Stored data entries
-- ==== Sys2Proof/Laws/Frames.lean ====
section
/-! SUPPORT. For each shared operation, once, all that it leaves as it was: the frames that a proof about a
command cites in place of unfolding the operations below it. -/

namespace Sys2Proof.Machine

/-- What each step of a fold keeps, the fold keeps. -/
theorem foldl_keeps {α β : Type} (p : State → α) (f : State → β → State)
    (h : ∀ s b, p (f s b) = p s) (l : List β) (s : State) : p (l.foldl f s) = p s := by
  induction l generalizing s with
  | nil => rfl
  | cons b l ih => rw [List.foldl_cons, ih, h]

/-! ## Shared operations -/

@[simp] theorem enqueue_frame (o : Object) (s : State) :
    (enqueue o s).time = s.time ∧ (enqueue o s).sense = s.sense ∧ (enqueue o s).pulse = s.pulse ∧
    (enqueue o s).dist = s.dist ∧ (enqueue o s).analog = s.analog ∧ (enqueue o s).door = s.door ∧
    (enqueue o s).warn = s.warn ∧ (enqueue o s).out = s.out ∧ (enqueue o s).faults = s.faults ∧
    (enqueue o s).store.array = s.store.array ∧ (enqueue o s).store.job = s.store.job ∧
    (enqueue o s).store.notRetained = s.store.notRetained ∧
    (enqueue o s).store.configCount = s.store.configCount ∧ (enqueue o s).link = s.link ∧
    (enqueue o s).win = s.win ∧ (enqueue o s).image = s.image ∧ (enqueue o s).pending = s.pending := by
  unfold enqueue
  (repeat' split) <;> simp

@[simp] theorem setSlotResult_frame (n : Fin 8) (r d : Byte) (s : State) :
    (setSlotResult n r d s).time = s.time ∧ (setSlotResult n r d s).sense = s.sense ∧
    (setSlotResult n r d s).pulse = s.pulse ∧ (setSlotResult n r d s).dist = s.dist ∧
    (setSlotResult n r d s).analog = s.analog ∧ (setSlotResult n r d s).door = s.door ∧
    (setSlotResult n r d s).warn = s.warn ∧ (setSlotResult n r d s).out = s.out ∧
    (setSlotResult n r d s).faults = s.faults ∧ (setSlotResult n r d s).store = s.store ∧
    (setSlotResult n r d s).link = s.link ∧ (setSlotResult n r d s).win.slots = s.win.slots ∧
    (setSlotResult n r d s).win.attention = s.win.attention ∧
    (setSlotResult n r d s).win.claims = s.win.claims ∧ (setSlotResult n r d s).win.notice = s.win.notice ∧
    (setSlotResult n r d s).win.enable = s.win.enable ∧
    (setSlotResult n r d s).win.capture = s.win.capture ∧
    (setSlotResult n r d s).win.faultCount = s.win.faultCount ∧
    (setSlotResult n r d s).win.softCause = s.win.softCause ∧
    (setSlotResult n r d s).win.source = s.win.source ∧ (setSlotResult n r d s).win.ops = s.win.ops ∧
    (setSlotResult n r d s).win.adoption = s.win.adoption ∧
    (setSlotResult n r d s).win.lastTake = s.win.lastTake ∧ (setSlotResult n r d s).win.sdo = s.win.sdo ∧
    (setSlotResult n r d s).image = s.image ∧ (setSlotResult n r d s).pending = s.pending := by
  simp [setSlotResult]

BRIEF:
Every line above that holds the word "pending" needs to be copied.

ANSWER:
    (enqueue o s).win = s.win ∧ (enqueue o s).image = s.image ∧ (enqueue o s).pending = s.pending := by
    (setSlotResult n r d s).image = s.image ∧ (setSlotResult n r d s).pending = s.pending := by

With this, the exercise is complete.